Note: Like `NewTask`, `NewTaskEither` accepts `func() *Future[R]`. The difference is in the methods available on the returned type — TaskEither provides `Match`, `OrElse`, `ToEither`, and `ToTask`.

### Methods

```go
te.OrElse("fallback")                    // blocks, returns value or fallback
te.ToEither()                            // blocks, returns Either[error, T]
te.ToTask("fallback")                    // converts to Task (uses fallback on error)
te.Match(
    func(err error) mo.Either[error, string] { ... },  // on error
    func(v string) mo.Either[error, string] { ... },    // on success
)
```

## State[S, A] — Stateful Computations

Represents a computation that threads state through a series of operations.
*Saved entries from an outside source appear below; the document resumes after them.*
-- ==== Sys2Proof/Laws/Ops.lean ====
section
/-! SUPPORT. The shared operations, each with one lemma that says what it can do: which part of the state it changes,
and when it acts. -/

namespace Sys2Proof.Machine

variable (s : State)

/-! ### Registers -/

/-- Setting a field leaves registers of another name. -/
@[simp] theorem State.rd_setF_reg (r r' : Reg) (n n' i i' lo len x : Nat) (h : r ≠ r') :
    (s.setF r n i lo len x).rd r' n' i' = s.rd r' n' i' := s.rd_wr_reg _ _ _ _ _ _ _ h

/-- So does raising a flag. -/
@[simp] theorem State.rd_raise_reg (r r' : Reg) (n n' i i' k : Nat) (h : r ≠ r') :
    (s.raise r n i k).rd r' n' i' = s.rd r' n' i' := s.rd_setF_reg _ _ _ _ _ _ _ _ _ h

/-- So does counting. -/
@[simp] theorem State.rd_count_reg (r r' : Reg) (n n' i i' lo len k : Nat) (h : r ≠ r') :
    (s.count r n i lo len k).rd r' n' i' = s.rd r' n' i' := s.rd_setF_reg _ _ _ _ _ _ _ _ _ h

/-- So does writing words of a window. -/
@[simp] theorem State.rd_wrWords_reg (r r' : Reg) (n n' i i' k v : Nat) (h : r ≠ r') :
    (s.wrWords r n i k v).rd r' n' i' = s.rd r' n' i' := by
  induction k generalizing s i v with
  | zero => rfl
  | succ k ih => rw [State.wrWords, ih, s.rd_wr_reg _ _ _ _ _ _ _ h]

/-- A write of window words changes registers alone. -/
theorem State.wrWords_spec (r : Reg) (n i k v : Nat) : ∃ regs, s.wrWords r n i k v = { s with regs := regs } := by
  induction k generalizing s i v with
  | zero => exact ⟨s.regs, rfl⟩
  | succ k ih => obtain ⟨regs, h⟩ := ih (s.wr r n i (BitVec.ofNat 64 v)) (i + 1) (v / 2 ^ 64); exact ⟨regs, h⟩

/-! ### Fault log, marks, status -/

/-- A record that enters the log changes the log's registers and its two counts, and nothing else. -/
theorem State.faultStore_spec (f : FaultRec) :
    (∃ regs a b, s.faultStore f = { s with regs := regs, fltSince := a, fltHeld := b }) ∧
      ∀ r n i, r ∉ [Reg.fltMem, .fltSeq, .fltLost, .fltHead] → (s.faultStore f).rd r n i = s.rd r n i := by
  constructor
  · unfold State.faultStore
    dsimp only
    generalize f.image (s.rd .clkTick 0 0).toNat (s.fd .gateStep 0 0 0 48) (s.fd .fltSeq 0 0 0 32) = img
    generalize 8 * (if s.flag .fltHead 0 0 9 = true then 448 + s.fltSince % 64 else s.fd .fltHead 0 0 0 9) = k
    obtain ⟨regs, h⟩ := s.wrWords_spec .fltMem 0 k 8 img
    generalize s.wrWords .fltMem 0 k 8 img = u at h
    subst h
    split
    · split <;> exact ⟨_, _, _, rfl⟩
    · split <;> exact ⟨_, _, _, rfl⟩
  · intro r n i h
    simp only [List.mem_cons, List.not_mem_nil, or_false, not_or] at h
    obtain ⟨h1, h2, h3, h4⟩ := h
    have e1 := Ne.symm h1
    have e2 := Ne.symm h2
    have e3 := Ne.symm h3
    have e4 := Ne.symm h4
    unfold State.faultStore
    dsimp only
    generalize f.image (s.rd .clkTick 0 0).toNat (s.fd .gateStep 0 0 0 48) (s.fd .fltSeq 0 0 0 32) = img
    generalize 8 * (if s.flag .fltHead 0 0 9 = true then 448 + s.fltSince % 64 else s.fd .fltHead 0 0 0 9) = k
    have hu : (s.wrWords .fltMem 0 k 8 img).rd r n i = s.rd r n i := s.rd_wrWords_reg _ _ _ _ _ _ _ _ e1
    generalize s.wrWords .fltMem 0 k 8 img = u at hu
    generalize s.fd .fltSeq 0 0 0 32 + 1 = x
    have hv : (u.setF .fltSeq 0 0 0 32 x).rd r n i = s.rd r n i := (u.rd_setF_reg _ _ _ _ _ _ _ _ _ e2).trans hu
    generalize u.setF .fltSeq 0 0 0 32 x = v at hv
    have hc : ∀ (t : State) a c, State.rd { t with fltSince := a, fltHeld := c } r n i = t.rd r n i := fun _ _ _ => rfl
    have hd : ∀ (t : State) a, State.rd { t with fltSince := a } r n i = t.rd r n i := fun _ _ => rfl
    have hl : (v.count .fltLost 0 0 0 32 1).rd r n i = s.rd r n i := (v.rd_count_reg _ _ _ _ _ _ _ _ _ e3).trans hv
    generalize v.count .fltLost 0 0 0 32 1 = w at hl
    generalize s.fd .fltHead 0 0 0 9 + 1 = y
    have hh : (v.setF .fltHead 0 0 0 9 y).rd r n i = s.rd r n i := (v.rd_setF_reg _ _ _ _ _ _ _ _ _ e4).trans hv
    generalize v.setF .fltHead 0 0 0 9 y = q at hh
    have hr : (q.raise .fltHead 0 0 9).rd r n i = s.rd r n i := (q.rd_raise_reg _ _ _ _ _ _ _ e4).trans hh
    generalize q.raise .fltHead 0 0 9 = z at hr
    split
    · split
      · exact (hc w _ _).trans hl
      · exact (hc v _ _).trans hv
    · split
      · exact (hd z _).trans hr
      · exact hh

/-- A fault record changes the log's registers, its two counts and the number of records that wait, and nothing else. -/
theorem State.fault_spec (f : FaultRec) :
    (∃ regs a b w, s.fault f = { s with regs := regs, fltSince := a, fltHeld := b, fltWait := w }) ∧
      ∀ r n i, r ∉ [Reg.fltMem, .fltSeq, .fltLost, .fltHead] → (s.fault f).rd r n i = s.rd r n i := by
  obtain ⟨⟨regs, a, b, h⟩, hr⟩ := s.faultStore_spec f
  unfold State.fault
  split
  · refine ⟨⟨_, s.fltSince, s.fltHeld, s.fltWait, rfl⟩, fun r n i h => ?_⟩
    simp only [List.mem_cons, List.not_mem_nil, or_false, not_or] at h
    rw [State.rd_count_reg _ _ _ _ _ _ _ _ _ _ (Ne.symm h.2.2.1), State.rd_setF_reg _ _ _ _ _ _ _ _ _ _ (Ne.symm h.2.1)]
  · exact ⟨⟨regs, a, b, s.fltWait + 1, by rw [h]⟩, fun r n i h => hr r n i h⟩

/-- A change of a mark: the count as R161 gives it, other marks and other registers as they were, but for
CORE_STAT.MOVF. -/
theorem State.markChange_spec (n m : Nat) (d : Int) :
    (∃ regs, s.markChange n m d = { s with regs := regs }) ∧
      ∀ r k i, ¬(r = .mark ∧ k = n ∧ i = m) → r ≠ .coreStat → (s.markChange n m d).rd r k i = s.rd r k i := by
  constructor
  · unfold State.markChange
    dsimp only
    split <;> exact ⟨_, rfl⟩
  · intro r k i h1 h2
    have hm : ∀ x, (s.setF .mark n m 0 16 x).rd r k i = s.rd r k i := fun x =>
      s.rd_wr_ne _ _ _ _ _ _ _ fun e => h1 ⟨e.1.symm, e.2.1.symm, e.2.2.symm⟩
    unfold State.markChange
    dsimp only
    split
    · rw [State.rd_raise_reg _ _ _ _ _ _ _ _ (Ne.symm h2), hm]
    · exact hm _

/-- Bringing a core's status up to date changes CORE_STAT and DMA_STAT of that core alone. -/
theorem State.sync_spec (n : Nat) :
    (∃ regs, s.sync n = { s with regs := regs }) ∧
      ∀ r k i, ¬(k = n ∧ (r = .coreStat ∨ r = .dmaStat)) → (s.sync n).rd r k i = s.rd r k i := by
  refine ⟨⟨_, rfl⟩, fun r k i h => ?_⟩
  have hs : ∀ (t : State) (q : Reg) j lo len x, q = .coreStat ∨ q = .dmaStat → (t.setF q n j lo len x).rd r k i = t.rd r k i :=
    fun t q j lo len x hq => t.rd_wr_ne _ _ _ _ _ _ _ fun e => h ⟨e.2.1.symm, e.1 ▸ hq⟩
  simp only [State.sync, List.foldl_cons, List.foldl_nil]
  rw [hs _ _ _ _ _ _ (.inr rfl), hs _ _ _ _ _ _ (.inr rfl), hs _ _ _ _ _ _ (.inr rfl), hs _ _ _ _ _ _ (.inr rfl),
    hs _ _ _ _ _ _ (.inl rfl), hs _ _ _ _ _ _ (.inl rfl)]

/-! ### Memory -/

/-- Masked bytes change memory alone, and only at their addresses. -/
theorem State.putBytes_spec (ws : List MWrite) :
    (∃ mem, ws.foldl State.putByte s = { s with mem := mem }) ∧
      ∀ a, (∀ w ∈ ws, w.addr ≠ a) → (ws.foldl State.putByte s).byte a = s.byte a := by
  induction ws generalizing s with
  | nil => exact ⟨⟨s.mem, rfl⟩, fun _ _ => rfl⟩
  | cons w t ih =>
    obtain ⟨⟨mem, h⟩, hb⟩ := ih (s.putByte w)
    refine ⟨⟨mem, h⟩, fun a ha => (hb a fun x hx => ha x (List.mem_cons_of_mem _ hx)).trans ?_⟩
    simp [State.putByte, ha w List.mem_cons_self]

/-- The write of a check unit changes memory and check state alone, and bytes only at its addresses. -/
theorem State.writeUnit_spec (g : Nat) (ws : List MWrite) :
    (∃ mem bad, (s.writeUnit g ws).1 = { s with mem := mem, bad := bad }) ∧
      ∀ a, (∀ w ∈ ws, w.addr ≠ a) → (s.writeUnit g ws).1.byte a = s.byte a := by
  obtain ⟨⟨mem, h⟩, hb⟩ := s.putBytes_spec ws
  have hg : ∀ (t : State) b a, (t.setBad g b).byte a = t.byte a := fun _ _ _ => rfl
  unfold State.writeUnit
  dsimp only
  split
  · exact ⟨⟨_, _, rfl⟩, fun _ _ => rfl⟩
  · split
    · exact ⟨⟨mem, Sparse.set 0 s.bad g 0, by rw [h]; rfl⟩, fun a ha => (hg _ _ a).trans (hb a ha)⟩
    · split
      · exact ⟨⟨_, _, rfl⟩, fun _ _ => rfl⟩
      · exact ⟨⟨mem, s.bad, h⟩, hb⟩

/-- The elements of runs are the elements of the list. -/
theorem mem_groupRuns {α : Type} (key : α → Nat) (l : List α) (x : α) :
    (∃ g ∈ groupRuns key l, x ∈ g.2) ↔ x ∈ l := by
  induction l with
  | nil => simp [groupRuns]
  | cons y t ih =>
    rw [groupRuns]
    cases hr : groupRuns key t with
    | nil => simp only [hr] at ih ⊢; simp_all
    | cons p r =>
      obtain ⟨k, l'⟩ := p
      simp only [hr, List.mem_cons, exists_eq_or_imp] at ih ⊢
      split <;> simp only [List.mem_cons, exists_eq_or_imp, ← ih, or_assoc]
      simp

/-- The writes of an access change memory and check state alone, and bytes only at the addresses written. -/
theorem State.writeAll_spec (ws : List MWrite) :
    (∃ mem bad, (s.writeAll ws).1 = { s with mem := mem, bad := bad }) ∧
      ∀ a, (∀ w ∈ ws, w.addr ≠ a) → (s.writeAll ws).1.byte a = s.byte a := by
  unfold State.writeAll
  suffices H : ∀ (l : List (Nat × List MWrite)) (r : State × List (Nat × Nat)),
      (∃ mem bad, (l.foldl (fun r g =>
          let (s', st) := r.1.writeUnit g.1 g.2
          (s', if st = 0 then r.2 else r.2 ++ [(g.1, st)])) r).1 = { r.1 with mem := mem, bad := bad }) ∧
        ∀ a, (∀ g ∈ l, ∀ w ∈ g.2, w.addr ≠ a) → (l.foldl (fun r g =>
          let (s', st) := r.1.writeUnit g.1 g.2
          (s', if st = 0 then r.2 else r.2 ++ [(g.1, st)])) r).1.byte a = r.1.byte a by
    obtain ⟨h1, h2⟩ := H (groupRuns (fun w => granule w.addr) ws) (s, [])
    exact ⟨h1, fun a ha => h2 a fun g hg w hw => ha w ((mem_groupRuns _ ws w).1 ⟨g, hg, hw⟩)⟩
  intro l
  induction l with
  | nil => exact fun r => ⟨⟨_, _, rfl⟩, fun _ _ => rfl⟩
  | cons g t ih =>
    intro r
    obtain ⟨⟨m, b, h⟩, hb⟩ := State.writeUnit_spec r.1 g.1 g.2
    obtain ⟨⟨m', b', h'⟩, hb'⟩ := ih ((r.1.writeUnit g.1 g.2).1,
      if (r.1.writeUnit g.1 g.2).2 = 0 then r.2 else r.2 ++ [(g.1, (r.1.writeUnit g.1 g.2).2)])
    refine ⟨⟨m', b', ?_⟩, fun a ha => (hb' a fun q hq => ha q (List.mem_cons_of_mem _ hq)).trans (hb a (ha g List.mem_cons_self))⟩
    simp only [List.foldl_cons]
    refine h'.trans ?_
    simp only [h]

/-! ### Access, requests -/

/-- An access acts at once, or leaves a state that does not depend on what it would do. -/
theorem State.accessing_cases (reads writes : List Nat) (act : State → State) :
    (s.heldBack reads writes = none ∧ s.accessing reads writes act = act s) ∨
      ∃ t, s.heldBack reads writes = some t ∧ s.accessing reads writes act = t := by
  unfold State.accessing
  cases h : s.heldBack reads writes with
  | none => exact .inl ⟨rfl, rfl⟩
  | some t => exact .inr ⟨t, rfl, rfl⟩

/-- The access of a command acts at once, is discarded with the memories closed, or is kept; what it would do shows in the first
case alone. -/
theorem State.holding_cases (c : Instr) (reads writes : List Nat) (act : State → State) :
    (s.heldBack reads writes = none ∧ s.holding c reads writes act = act s) ∨
      ∃ t, s.heldBack reads writes = some t ∧
        s.holding c reads writes act = if s.chip.closed then t else { t with held := t.held ++ [c] } := by
  unfold State.holding
  cases h : s.heldBack reads writes with
  | none => exact .inl ⟨rfl, rfl⟩
  | some t => exact .inr ⟨t, rfl, rfl⟩

/-- A register action happens if the agent's access arrives and may write, and is a refusal if it arrives and may not. -/
theorem State.gated_cases (a : Agent) (r : Reg) (n i : Nat) (act : State → State) :
    (s.arrives a = false ∧ s.gated a r n i act = s) ∨
      (s.arrives a = true ∧ s.reachCause a true r = none ∧ s.gated a r n i act = act s) ∨
        ∃ c, s.arrives a = true ∧ s.reachCause a true r = some c ∧ s.gated a r n i act = s.refuseAccess a (r.offset n i) c := by
  unfold State.gated
  cases ha : s.arrives a with
  | false => exact .inl ⟨rfl, rfl⟩
  | true =>
    cases h : s.reachCause a true r with
    | none => exact .inr (.inl ⟨rfl, rfl, rfl⟩)
    | some c => exact .inr (.inr ⟨c, rfl, rfl, rfl⟩)

/-- A refusal changes CSR_REFCNT and CSR_REFADDR alone. -/
theorem State.refuseAccess_spec (a : Agent) (off : Nat) (c : Cause) :
    (∃ regs, s.refuseAccess a off c = { s with regs := regs }) ∧
      ∀ r n i, r ≠ .csrRefcnt → r ≠ .csrRefaddr → (s.refuseAccess a off c).rd r n i = s.rd r n i := by
  have H : ∀ (w : W64),
      let t := s.count .csrRefcnt 0 0 0 32 1
      let u := if t.flag .csrRefaddr 0 0 63 then t else t.wr .csrRefaddr 0 0 w
      (∃ regs, u = { s with regs := regs }) ∧ ∀ r n i, r ≠ .csrRefcnt → r ≠ .csrRefaddr → u.rd r n i = s.rd r n i := by
    intro w
    dsimp only
    split
    · exact ⟨⟨_, rfl⟩, fun r n i h _ => by simp [Ne.symm h]⟩
    · exact ⟨⟨_, rfl⟩, fun r n i h h' => by simp [Ne.symm h, Ne.symm h']⟩
  unfold State.refuseAccess
  cases a
  case host => exact H _
  case shingle => exact H _
  all_goals exact ⟨⟨s.regs, rfl⟩, fun _ _ _ _ _ => rfl⟩

/-- A request of management acts, or is turned away. -/
theorem State.request_cases (code : Nat) (states : List Nat) (act : State → State) :
    (s.chip.anchor.isSome = true ∧ s.sec ∈ states ∧ s.request code states act = act s) ∨
      (¬(s.chip.anchor.isSome = true ∧ s.sec ∈ states) ∧ s.request code states act = s.refuseReq code) := by
  unfold State.request
  by_cases h : s.chip.anchor.isSome = true ∧ s.sec ∈ states
  · exact .inl ⟨h.1, h.2, by simp [h.1, h.2]⟩
  · refine .inr ⟨h, ?_⟩
    rw [if_neg]
    simpa using h

/-- A message of the host that the link brings whole acts; one that is lost leaves an AER error alone. -/
theorem State.received_cases (e : LinkError) (act : State → State) :
    (∃ cxl outbox, s.received e act = act { s with cxl := cxl, outbox := outbox }) ∨
      ∃ cxl outbox, s.received e act = { s with cxl := cxl, outbox := outbox } := by
  cases e with
  | clean => exact .inl ⟨s.cxl, s.outbox, rfl⟩
  | corrected =>
    unfold State.received
    dsimp only
    split
    · exact .inl ⟨_, _, rfl⟩
    · exact .inl ⟨s.cxl, s.outbox, rfl⟩
  | lost => exact .inr ⟨_, _, rfl⟩

/-- A request of the host that comes clean over the link acts, is kept, or leaves the state but for an error answer. -/
theorem State.memRequest_cases (c : Instr) (a : Nat) (act : State → State) :
    s.memRequest c .clean a act = act s ∨ s.memRequest c .clean a act = s ∨ s.memRequest c .clean a act = s.hold c ∨
      s.memRequest c .clean a act = (s.cxlRaise 7).emit (.cxl (.err a)) := by
  unfold State.memRequest
  split
  · exact .inr (.inl rfl)
  · simp only [State.received]
    split
    · exact .inr (.inr (.inl rfl))
    · split
      · exact .inr (.inr (.inr rfl))
      · split
        · exact .inr (.inr (.inl rfl))
        · exact .inl rfl

/-! ### Check codes -/

/-- The check code of ciphertext read from a wrong unit of its die differs from the one stored with it (R429): unit indices
below 2³² are told apart. -/
theorem unitCode_wrong_unit (ct : List Byte) (u v : Nat) (hu : unitIndex u < 2 ^ 32) (hv : unitIndex v < 2 ^ 32)
    (h : unitIndex u ≠ unitIndex v) : unitCode ct u ≠ unitCode ct v := by
  intro e
  apply h
  have := (BitVec.xor_right_inj _).1 e
  have := congrArg BitVec.toNat this
  rwa [BitVec.toNat_ofNat, BitVec.toNat_ofNat, Nat.mod_eq_of_lt hu, Nat.mod_eq_of_lt hv] at this

end Sys2Proof.Machine
end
The state type S flows through the computation while producing result values of type A.

### Constructor

```go
// State computation: takes state, returns (result, newState)
counter := mo.NewState(func(count int) (string, int) {
    return fmt.Sprintf("count=%d", count), count + 1
})

result, newState := counter.Run(0)  // ("count=0", 1)
```

### ReturnState — wrap a value without modifying state

```go
state := mo.ReturnState[int, string]("hello")
result, s := state.Run(42)  // ("hello", 42) — state unchanged
```

### State Manipulation

```go
// Get — return current state as result
getter := mo.NewState(func(s int) (int, int) { return s, s })

// Put — replace state
putter := state.Put(100)
_, s := putter.Run(0)  // (_, 100)

// Modify — transform state
modified := state.Modify(func(s int) int { return s * 2 })
_, s := modified.Run(5)  // (_, 10)
```

### Chaining State Computations

State is useful for accumulating results while threading context:

```go
// Parse tokens while tracking position
type ParseState struct {
    Input    string
    Position int
}

parseChar := mo.NewState(func(s ParseState) (byte, ParseState) {
    ch := s.Input[s.Position]
    return ch, ParseState{Input: s.Input, Position: s.Position + 1}
})
```

## When to Use Advanced Types

| Type       | Use when...                                                   |
| ---------- | ------------------------------------------------------------- |
| Future     | You need async computation with chaining (Then/Catch/Finally) |
| IO         | You want to defer and compose synchronous side effects        |
| IOEither   | Deferred side effects that can fail                           |
| Task       | Deferred async computation (lazy Future)                      |
| TaskEither | Deferred async computation that can fail                      |
| State      | Threading state through a series of pure computations         |

Most Go projects only need **Option**, **Result**, and **Either**. The advanced types are valuable when building functional pipelines or when you want explicit control over when side effects execute.